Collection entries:
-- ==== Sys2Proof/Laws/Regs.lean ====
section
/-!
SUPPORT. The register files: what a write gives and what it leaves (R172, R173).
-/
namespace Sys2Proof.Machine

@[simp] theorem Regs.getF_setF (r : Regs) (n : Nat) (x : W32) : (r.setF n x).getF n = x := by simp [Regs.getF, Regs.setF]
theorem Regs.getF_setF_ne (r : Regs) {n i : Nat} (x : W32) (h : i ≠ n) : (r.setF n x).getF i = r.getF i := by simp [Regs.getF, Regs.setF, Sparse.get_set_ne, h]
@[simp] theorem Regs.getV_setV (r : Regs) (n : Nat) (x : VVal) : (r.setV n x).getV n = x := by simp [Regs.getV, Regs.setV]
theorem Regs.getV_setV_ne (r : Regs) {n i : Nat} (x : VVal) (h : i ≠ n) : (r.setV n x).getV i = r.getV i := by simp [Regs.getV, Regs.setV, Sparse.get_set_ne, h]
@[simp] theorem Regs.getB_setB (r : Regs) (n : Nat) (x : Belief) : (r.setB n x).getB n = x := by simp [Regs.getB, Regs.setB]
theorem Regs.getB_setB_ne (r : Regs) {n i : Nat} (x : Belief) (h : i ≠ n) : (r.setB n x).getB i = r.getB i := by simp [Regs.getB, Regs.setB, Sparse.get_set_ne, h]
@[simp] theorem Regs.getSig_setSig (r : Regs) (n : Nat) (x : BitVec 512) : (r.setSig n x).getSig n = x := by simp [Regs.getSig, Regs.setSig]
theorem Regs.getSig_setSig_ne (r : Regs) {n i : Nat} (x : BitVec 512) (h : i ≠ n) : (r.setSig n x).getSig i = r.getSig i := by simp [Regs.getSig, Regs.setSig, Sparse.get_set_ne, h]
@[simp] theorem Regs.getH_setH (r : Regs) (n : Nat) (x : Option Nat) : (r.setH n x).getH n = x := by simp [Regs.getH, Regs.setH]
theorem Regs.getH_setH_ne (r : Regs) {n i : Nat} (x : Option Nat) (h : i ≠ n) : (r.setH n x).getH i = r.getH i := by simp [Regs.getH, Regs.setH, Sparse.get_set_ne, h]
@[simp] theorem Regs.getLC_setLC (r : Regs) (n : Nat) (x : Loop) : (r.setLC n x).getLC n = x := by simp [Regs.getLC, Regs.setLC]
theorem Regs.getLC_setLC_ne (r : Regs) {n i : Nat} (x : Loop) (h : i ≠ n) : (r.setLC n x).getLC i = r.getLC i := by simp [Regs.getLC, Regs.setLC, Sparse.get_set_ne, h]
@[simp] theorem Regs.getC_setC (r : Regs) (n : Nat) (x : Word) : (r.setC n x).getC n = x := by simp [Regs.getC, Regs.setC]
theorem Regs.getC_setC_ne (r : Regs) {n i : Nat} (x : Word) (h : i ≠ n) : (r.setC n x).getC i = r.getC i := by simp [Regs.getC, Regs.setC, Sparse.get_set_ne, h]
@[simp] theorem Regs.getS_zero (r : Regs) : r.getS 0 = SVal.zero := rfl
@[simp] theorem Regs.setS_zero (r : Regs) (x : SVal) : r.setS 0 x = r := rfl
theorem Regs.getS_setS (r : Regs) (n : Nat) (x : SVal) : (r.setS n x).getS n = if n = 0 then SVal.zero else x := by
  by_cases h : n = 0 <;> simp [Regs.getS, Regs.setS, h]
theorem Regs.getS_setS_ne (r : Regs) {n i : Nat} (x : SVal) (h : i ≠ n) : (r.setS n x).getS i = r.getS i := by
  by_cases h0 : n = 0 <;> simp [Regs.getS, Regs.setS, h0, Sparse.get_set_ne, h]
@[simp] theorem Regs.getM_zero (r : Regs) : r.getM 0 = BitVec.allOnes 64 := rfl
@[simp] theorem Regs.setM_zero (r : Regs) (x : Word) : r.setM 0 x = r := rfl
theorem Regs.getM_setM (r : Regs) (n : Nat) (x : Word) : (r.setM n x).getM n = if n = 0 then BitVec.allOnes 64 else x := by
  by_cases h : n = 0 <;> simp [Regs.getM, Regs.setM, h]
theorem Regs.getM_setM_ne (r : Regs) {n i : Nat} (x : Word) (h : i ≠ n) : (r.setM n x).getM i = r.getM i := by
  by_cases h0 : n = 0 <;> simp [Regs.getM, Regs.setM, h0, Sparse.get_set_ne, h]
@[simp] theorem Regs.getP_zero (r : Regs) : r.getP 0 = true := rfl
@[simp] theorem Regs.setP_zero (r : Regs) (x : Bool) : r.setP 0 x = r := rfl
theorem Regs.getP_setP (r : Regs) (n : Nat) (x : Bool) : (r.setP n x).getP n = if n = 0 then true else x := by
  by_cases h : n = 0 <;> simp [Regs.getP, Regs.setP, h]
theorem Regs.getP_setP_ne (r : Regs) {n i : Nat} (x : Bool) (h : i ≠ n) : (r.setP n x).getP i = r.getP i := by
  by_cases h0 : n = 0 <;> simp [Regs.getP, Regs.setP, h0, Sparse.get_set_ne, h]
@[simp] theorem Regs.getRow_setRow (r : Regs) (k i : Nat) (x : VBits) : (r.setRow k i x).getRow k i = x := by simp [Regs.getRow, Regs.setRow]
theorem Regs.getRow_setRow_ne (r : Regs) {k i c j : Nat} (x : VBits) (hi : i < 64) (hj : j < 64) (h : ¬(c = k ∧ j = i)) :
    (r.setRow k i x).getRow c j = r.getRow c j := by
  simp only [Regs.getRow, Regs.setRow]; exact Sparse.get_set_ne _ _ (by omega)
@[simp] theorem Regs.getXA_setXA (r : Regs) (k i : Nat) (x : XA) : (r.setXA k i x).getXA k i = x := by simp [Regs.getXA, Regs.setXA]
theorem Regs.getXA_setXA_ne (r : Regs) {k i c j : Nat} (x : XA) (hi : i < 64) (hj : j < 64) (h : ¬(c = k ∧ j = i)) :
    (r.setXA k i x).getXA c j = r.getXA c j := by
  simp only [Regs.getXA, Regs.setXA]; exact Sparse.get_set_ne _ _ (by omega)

- Exercise
What you return must be the lines above that run from the line with "theorem Regs.getLC_setLC_ne (r" to the line with "by_cases h : n = 0 <;> simp [Regs.getS, Regs.setS, h]", inclusive, each copied exactly.

- Solution to this exercise
theorem Regs.getLC_setLC_ne (r : Regs) {n i : Nat} (x : Loop) (h : i ≠ n) : (r.setLC n x).getLC i = r.getLC i := by simp [Regs.getLC, Regs.setLC, Sparse.get_set_ne, h]
@[simp] theorem Regs.getC_setC (r : Regs) (n : Nat) (x : Word) : (r.setC n x).getC n = x := by simp [Regs.getC, Regs.setC]
theorem Regs.getC_setC_ne (r : Regs) {n i : Nat} (x : Word) (h : i ≠ n) : (r.setC n x).getC i = r.getC i := by simp [Regs.getC, Regs.setC, Sparse.get_set_ne, h]
@[simp] theorem Regs.getS_zero (r : Regs) : r.getS 0 = SVal.zero := rfl
@[simp] theorem Regs.setS_zero (r : Regs) (x : SVal) : r.setS 0 x = r := rfl
theorem Regs.getS_setS (r : Regs) (n : Nat) (x : SVal) : (r.setS n x).getS n = if n = 0 then SVal.zero else x := by
  by_cases h : n = 0 <;> simp [Regs.getS, Regs.setS, h]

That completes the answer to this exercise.